Exercise prompt: Your output is to consist only of the line containing "s.xoffDue p q" and the lines after it, through the end of the data, reproduced exactly.

Extracted data entries:
-- ==== Sys2Proof/Machine/EthRx.lean ====
section
/-! DEFINITION. Frames that E0's ports receive, their pause timers and their links (R709 to R723, R726, R736). -/

namespace Sys2Proof.Machine

/-- The frame is addressed to the port, to all, or to a group (R711). -/
def EthPort.takes (x : EthPort) (bs : List Byte) : Bool := slice bs 0 6 == x.mac || beAt bs 0 1 % 2 == 1

/-- A MAC Control frame is valid (R716). -/
def State.ctlValid (s : State) (p : Nat) (f : EthFrame) : Bool :=
  let op := beAt f.bytes 14 2
  (slice f.bytes 0 6 == [0x01, 0x80, 0xC2, 0x00, 0x00, 0x01] || slice f.bytes 0 6 == (s.ethPort p).mac) && f.size == 64 && f.fcsOk &&
    ((s.ethFc p == 1 && op == 1) || (s.ethFc p == 2 && op == 0x0101))

/-- What MACsec makes of a data frame (R726): none when the frame passes, else the counter and whether it is a failure. -/
def State.macsecRefuses (s : State) (p : Nat) (f : EthFrame) : Option Nat :=
  match f.sec with
  | none => if s.bit ETH_PORT_STATUS [p] ETH_PORT_STATUS.MACSEC_REQ then some 27 else none
  | some t =>
    let x := s.ethPort p
    match (List.range 8).find? (fun sc => tget 0 x.rxSci sc == t.sci && (tget none x.rxSa (4 * sc + (t.an : Nat))).isSome) with
    | none => some 25
    | some sc => match tget none x.rxSa (4 * sc + (t.an : Nat)) with
      | none => some 25
      | some a => if !t.icvOk then some 25 else if t.pn < a.pn then some 26 else none

/-- An accepted PN moves its channel's replay window (R726). -/
def State.macsecSeen (s : State) (p : Nat) (t : SecTag) : State :=
  let x := s.ethPort p
  match (List.range 8).find? (fun sc => tget 0 x.rxSci sc == t.sci && (tget none x.rxSa (4 * sc + (t.an : Nat))).isSome) with
  | none => s
  | some sc => match tget none x.rxSa (4 * sc + (t.an : Nat)) with
    | none => s
    | some a =>
      let n := max a.next (t.pn + 1)
      s.setEthPort p { x with rxSa := tput none x.rxSa (4 * sc + (t.an : Nat)) (some { a with next := n, pn := max a.pn (n - a.window) }) }

/-- Where an accepted data frame goes (R736): an RX_RBT queue, an RX_RAW queue, or nowhere. -/
def State.steer (s : State) (p : Nat) (bs : List Byte) : Option (RxFor × List Byte) :=
  let x := s.ethPort p
  let u := udpOf bs
  match u with
  | some (ip, sp, dp, pk) =>
    if dp = x.rbtPort ∧ isRbt pk then
      if rbtType pk ≠ 1 ∨ (portQueues p).any (fun q => s.ethIs q 4 && (s.ethQueue q).flow == rbtFlow pk) then some (.rbt ip sp, pk) else none
    else
      ((portQueues p).find? (fun q => s.ethIs q 3 && ((s.ethQueue q).etype == 0 || (s.ethQueue q).etype == ethType bs) &&
        ((s.ethQueue q).udp == 0 || (s.ethQueue q).udp == dp))).map (fun q => (.raw q, bs))
  | none =>
    ((portQueues p).find? (fun q => s.ethIs q 3 && ((s.ethQueue q).etype == 0 || (s.ethQueue q).etype == ethType bs) &&
      (s.ethQueue q).udp == 0)).map (fun q => (.raw q, bs))

/-- A data frame that has been accepted is stored whole and steered, or discarded (R713, R726, R736). -/
def State.ethStore (s : State) (p : Nat) (f : EthFrame) : State :=
  match s.macsecRefuses p f with
  | some n => let s := s.ethCount p n 1; if n = 27 then s else s.ethLog p ETH_EVENT.MACSEC_FAIL
  | none =>
    let s := match f.sec with
      | some t => s.macsecSeen p t
      | none => s
    if 0x0020_0000 < (s.ethPort p).held + f.size then (s.ethCount p 3 1).ethLog p ETH_EVENT.RX_OVF
    else match s.steer p f.bytes with
      | none => s.ethCount p 4 1
      | some (d, bs) =>
        s.setEthPort p { s.ethPort p with
          rx := (s.ethPort p).rx ++ [⟨ethPri f.bytes (s.ethPort p).defPri, f.size, d, bs⟩] }

/-- ETH_FRAME_RECEIVE (R711 to R713, R716, R726, R736). -/
def execEthFrameReceive (p : Fin 2) (f : EthFrame) (s : State) : Host.Outcome State Fault Refusal :=
  .next (
    let x := s.ethPort p
    if !s.ethUp p then s
    else if ethType f.bytes = 0x8808 ∧ !ethTagged f.bytes then
      if s.ctlValid p f then
        ((s.ethCount p 0 1).ethCount p 6 f.size).setEthPort p { x with ctlIn := x.ctlIn ++ [f.bytes] }
      else (s.ethCount p 5 1).setBit ETH_EVENT [(p : Nat)] ETH_EVENT.CTL_ERR
    else if f.size < 64 ∨ x.maxFrame < f.size ∨ !f.fcsOk ∨ !x.takes f.bytes then s.ethCount p 2 1
    else ((s.ethCount p 0 1).ethCount p 6 f.size).ethStore p f)

/-- PAUSE_FRAME_RECEIVE (R718): 8 ns after the oldest valid control frame has ended, its timers are loaded. -/
def execPauseFrameReceive (p : Fin 2) (s : State) : Host.Outcome State Fault Refusal :=
  .next (
    let x := s.ethPort p
    match x.ctlIn with
    | [] => s
    | bs :: rest =>
      let s := s.setEthPort p { x with ctlIn := rest }
      if s.ethFc p = 1 then (s.setTimer p 0 (beAt bs 16 2)).ethCount p 8 1
      else if s.ethFc p = 2 then
        (List.range 8).foldl (fun s q =>
          if (beAt bs 17 1).testBit q && x.enable.testBit q then (s.setTimer p q (beAt bs (18 + 2 * q) 2)).ethCount p (8 + q) 1 else s) s
      else s)

/-- PAUSE_TIMER_EXPIRY (R719). -/
def execPauseTimerExpiry (p : Fin 2) (q : Fin 8) (s : State) : Host.Outcome State Fault Refusal :=
  .next (if s.getF ETH_PAUSE_TIMER [(p : Nat), (q : Nat)] ETH_PAUSE_TIMER.QUANTA = 0 then s else s.setTimer p q 0)

/-- XOFF_REFRESH (R722): half of XOFF_QUANTA after the last XOFF, the level is checked against HIGH_MARK. -/
def execXoffRefresh (p : Fin 2) (q : Fin 8) (s : State) : Host.Outcome State Fault Refusal :=
  .next (
    let i := 8 * (p : Nat) + (q : Nat)
    if s.dieUp 11 && (s.getF ETH_PORT_STATUS [(p : Nat)] ETH_PORT_STATUS.XOFF).testBit q &&
        decide (s.getF NTC_MARKS [16 + i] NTC_MARKS.HIGH ≤ s.ethFill i) && s.ethUp p then
      s.xoffDue p q
    else s)

/-- ETH_LINK_UP (R723). -/
def execEthLinkUp (p : Fin 2) (s : State) : Host.Outcome State Fault Refusal :=
  .next (
    if s.dieUp 11 && !s.boundaryScan && !s.bit ETH_PORT_STATUS [(p : Nat)] ETH_PORT_STATUS.LINK_UP &&
        s.getF ETH_PORT_STATUS [(p : Nat)] ETH_PORT_STATUS.SPEED != 0 then
      let s := (s.setBit ETH_PORT_STATUS [(p : Nat)] ETH_PORT_STATUS.LINK_UP).setBit ETH_EVENT [(p : Nat)] ETH_EVENT.LINK_UP
      s.setEthPort p { s.ethPort p with xoffDue := s.getF ETH_PORT_STATUS [(p : Nat)] ETH_PORT_STATUS.XOFF, xonDue := 0 }
    else s)

/-- The link of port p goes down (R723). -/
def State.ethDown (s : State) (p : Nat) : State :=
  if s.ethUp p then
    let s := (s.setF ETH_PORT_STATUS [p] ETH_PORT_STATUS.LINK_UP 0).setBit ETH_EVENT [p] ETH_EVENT.LINK_DOWN
    s.setEthPort p { s.ethPort p with xoffDue := 0, xonDue := 0 }
  else s

/-- ETH_LINK_DOWN (R723). -/
def execEthLinkDown (p : Fin 2) (s : State) : Host.Outcome State Fault Refusal := .next (s.ethDown p)

end Sys2Proof.Machine
end

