-- ==== Sys2Proof/Machine/Dispatch.lean ====
section
/-! DEFINITION. The one map from a command of the table to its meaning. -/

namespace Sys2Proof.Machine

Answer box:
      s.xoffDue p q
    else s)

/-- ETH_LINK_UP (R723). -/
def execEthLinkUp (p : Fin 2) (s : State) : Host.Outcome State Fault Refusal :=
  .next (
    if s.dieUp 11 && !s.boundaryScan && !s.bit ETH_PORT_STATUS [(p : Nat)] ETH_PORT_STATUS.LINK_UP &&
        s.getF ETH_PORT_STATUS [(p : Nat)] ETH_PORT_STATUS.SPEED != 0 then
      let s := (s.setBit ETH_PORT_STATUS [(p : Nat)] ETH_PORT_STATUS.LINK_UP).setBit ETH_EVENT [(p : Nat)] ETH_EVENT.LINK_UP
      s.setEthPort p { s.ethPort p with xoffDue := s.getF ETH_PORT_STATUS [(p : Nat)] ETH_PORT_STATUS.XOFF, xonDue := 0 }
    else s)

/-- The link of port p goes down (R723). -/
def State.ethDown (s : State) (p : Nat) : State :=
  if s.ethUp p then
    let s := (s.setF ETH_PORT_STATUS [p] ETH_PORT_STATUS.LINK_UP 0).setBit ETH_EVENT [p] ETH_EVENT.LINK_DOWN
    s.setEthPort p { s.ethPort p with xoffDue := 0, xonDue := 0 }
  else s

/-- ETH_LINK_DOWN (R723). -/
def execEthLinkDown (p : Fin 2) (s : State) : Host.Outcome State Fault Refusal := .next (s.ethDown p)

end Sys2Proof.Machine
end

-- ==== Sys2Proof/Machine/Dispatch.lean ====
section
/-! DEFINITION. The one map from a command of the table to its meaning. -/

namespace Sys2Proof.Machine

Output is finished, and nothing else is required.